I am using this biopython script from this post, first answer written by Eric. The post was very old so I am adding a new post for it. the script take ids from a .txt file and extracts their corresponding sequences from another fasta file. But I've a problem here, the ids i am extracting lies in the description whereas the script searches just the first word after > sign. how do I change it so that it can look for the ids i am providing in the header description. I tried changing it myself after reading the comments but I think I am doing it wrong. my .txt id file look like this:
TRIAE_CS42_1AL_TGACv1_000062_AA0001
TRIAE_CS42_1AL_TGACv1_000089_AA0002
TRIAE_CS42_1AL_TGACv1_000099_AA0003
TRIAE_CS42_1AL_TGACv1_000110_AA0004
TRIAE_CS42_1AL_TGACv1_000140_AA0005
The header in the fasta file looks like this:
>TRIAE_CS42_U_TGACv1_641895_AA2106830.1 pep scaffold:TGACv1:TGACv1_scaffold_641895_U:99996:109837:1 gene:TRIAE_CS42_U_TGACv1_000110_AA0004 transcript:TRIAE_CS42_U_TGACv1_641895_AA2106830.1 gene_biotype:protein_coding transcript_biotype:protein_coding
so, are the list gene names?
The list are gene ids And the fasta file have protein sequences which have the gene id written in the header description
above solution should work.
This worked very well.
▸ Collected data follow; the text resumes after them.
-- ==== Sys2Proof/Machine/Core.lean ====
section
/-! DEFINITION. The machine that the host runs. -/

def Sys2Proof.core : Host.Core :=
  { State := Sys2Proof.Machine.State, Fault := Sys2Proof.Machine.Fault, Refusal := Sys2Proof.Machine.Refusal,
    step := Sys2Proof.Machine.step, reset := Sys2Proof.Machine.State.reset }
end

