/-- A write of 1 to FLT_FIRST.VALID clears the first-fault record. An injection in MAINTENANCE or TEST is accepted as a message of its source, and an empty first-fault record takes it. WCLR restarts the waiting-time statistics of the selected task. CS_RESERVE takes a value from 10 to 50 in STANDBY and A follows it. ZSKIP, FREEZE, the tag seed, every counter and every log bucket take what is written; SNAP copies every counter. (R244, R246, R285, R668, R669, R680, R694, R695, R696, R697) -/
def Obligations.RegisterWritesOfSystemUnits : Prop :=
  (∀  (s : State), s.hostOpen = true → Quiet s →
    ∃ t, exec (.firstFaultClear) s = .next t
      ∧ t.reg 0x90040 = 0
      ∧ t.getF FLT_FIRST_ADDR.ADDR = 0
      ∧ t.getF FLT_FIRST_SHOT.SHOT = 0
      ∧ t.getF FLT_FIRST_SEC.SEC = 0
      ∧ Kept [] [] [0x90040, FLT_FIRST_ADDR.ADDR.addr, FLT_FIRST_SHOT.SHOT.addr, FLT_FIRST_SEC.SEC.addr] s t)
  ∧ (∀ (src : Nat) (kind : Nat) (s : State), s.hostOpen = true → Quiet s → (s.mode = 10 ∨ s.mode = 11) → (sevDefault (src % 256)).isSome = true → s.flag FLT_FIRST.VALID = false →
    ∃ t, exec (.faultInject src kind) s = .next t
      ∧ Raised (src % 256) s t
      ∧ t.flag FLT_FIRST.VALID = true
      ∧ t.flag FLT_FIRST.INJ = true
      ∧ t.getF FLT_FIRST.SRC = src % 256
      ∧ t.getF FLT_FIRST.KIND = kind % 16
      ∧ t.getF FLT_FIRST_ADDR.ADDR = s.getF FLT_INJADDR.ADDR
      ∧ Kept acceptParts acceptPages [] s t)
  ∧ (∀ (n : Nat) (s : State), s.hostOpen = true → Quiet s → n = s.getF CS_TSEL.TASK →
    ∃ t, exec (.waitStatsClear) s = .next t
      ∧ (t.task n).wmin = 0xFFFFF
      ∧ (t.task n).wmax = 0
      ∧ (t.task n).wlast = (s.task n).wlast
      ∧ (∀ m, m ≠ n → t.task m = s.task m)
      ∧ Kept [.cs] [] [] s t)
  ∧ (∀ (r : Nat) (s : State), s.hostOpen = true → Quiet s → s.mode = 2 → 10 ≤ r → r ≤ 50 → ((List.range 16).all fun le => fits (tasksWith (fun t => t.live && t.logeng = le) s) (admitLimit r s)) = true →
    ∃ t, exec (.reserveWrite r) s = .next t
      ∧ t.getF CS_RESERVE.PCT = r
      ∧ t.getF CS_LIMITS.ADMIT = admitLimit r s % 2 ^ 20
      ∧ Kept [] [] [CS_RESERVE.PCT.addr, CS_LIMITS.ADMIT.addr] s t)
  ∧ (∀ (on : Bool) (s : State), s.hostOpen = true → Quiet s →
    ∃ t, exec (.zskipWrite on) s = .next t
      ∧ t.reg 0x40000 = wd (b2n on)
      ∧ Kept [] [] [0x40000] s t)
  ∧ (∀ (g : Nat) (e : Nat) (j : Nat) (s : State), s.hostOpen = true → Quiet s → g < 32 → e < 18 → j < 8 →
    ∃ t, exec (.snap) s = .next t
      ∧ t.getF (PCN_GSNAP.COUNT g) = s.getF (PCN_GCNT.COUNT g)
      ∧ t.getF (PCN_ESNAP.COUNT e j) = s.getF (PCN_ECNT.COUNT e j)
      ∧ t.getF PCN_SNAPSEQ.COUNT = (s.getF PCN_SNAPSEQ.COUNT + 1) % 2 ^ 32
      ∧ t.getF (PCN_GCNT.COUNT g) = s.getF (PCN_GCNT.COUNT g)
      ∧ t.flag PCN_CTRL.FREEZE = s.flag PCN_CTRL.FREEZE
      ∧ Kept [] [0xB] [] s t)
  ∧ (∀ (on : Bool) (s : State), s.hostOpen = true → Quiet s →
    ∃ t, exec (.freeze on) s = .next t
      ∧ t.flag PCN_CTRL.FREEZE = on
      ∧ t.flag PCN_CTRL.FRZFIRST = s.flag PCN_CTRL.FRZFIRST
      ∧ t.flag PCN_CTRL.SHOTSNAP = s.flag PCN_CTRL.SHOTSNAP
      ∧ Kept [] [] [0xB0000] s t)
  ∧ (∀ (v : Word) (s : State), s.hostOpen = true → Quiet s → v.toNat % 2 ^ 24 ≠ 0 →
    ∃ t, exec (.tagSeedWrite v) s = .next t
      ∧ t.pcn.lfsr = v.toNat % 2 ^ 24
      ∧ t.reg 0xB0014 = v &&& 0xFFFFFF
      ∧ Kept [.pcn] [] [0xB0014] s t)
  ∧ (∀ (e : Nat) (j : Nat) (v : Word) (s : State), s.hostOpen = true → Quiet s → j < 32 →
    ∃ t, exec (.counterWrite true e j v) s = .next t
      ∧ t.getF (PCN_GCNT.COUNT j) = v.toNat
      ∧ Kept [] [] [(PCN_GCNT.COUNT j).addr] s t)
  ∧ (∀ (e : Nat) (j : Nat) (v : Word) (s : State), s.hostOpen = true → Quiet s → e < 18 → j < 8 →
    ∃ t, exec (.counterWrite false e j v) s = .next t
      ∧ t.getF (PCN_ECNT.COUNT e j) = v.toNat
      ∧ Kept [] [] [(PCN_ECNT.COUNT e j).addr] s t)
  ∧ (∀ (c : Nat) (v : Word) (d : Nat) (s : State), s.hostOpen = true → Quiet s → c < 256 → d = bits v.toNat 16 8 → d ≠ 0 → v.toNat % 65536 ≠ 0 →
    ∃ t, exec (.logRateWrite c v) s = .next t
      ∧ t.getF (LOG_RATE.DEPTH c) = d
      ∧ t.getF (LOG_RATE.PERIOD c) = v.toNat % 65536
      ∧ t.tokens c = min d (s.tokens c)
      ∧ smGet 0 t.flt.timers c = s.time
      ∧ (∀ k, k ≠ c → t.tokens k = s.tokens k)
      ∧ Kept [.flt] [] [(LOG_RATE.DEPTH c).addr] s t)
It was so easy. Can you explain what does this "gene:([^ ]+)" mean. In the tool help I found this line:
--id-regexp string regular expression for parsing ID (default "^([^\s]+)\s?") what does the symbols mean?
Test using regular expression tester page.
Thanks, this was really important for me to see.
it's a regular expression for matching "gene:xxxxx", 、
[^ ]+
is for gene id consisting of non-space characters, and seqkit has to use()
to capture the xxx as FASTA ID.ashish : I moved @shenwei356's comment to an answer. Since it worked for you, please accept the answer (use green check mark) to provide closure for this question.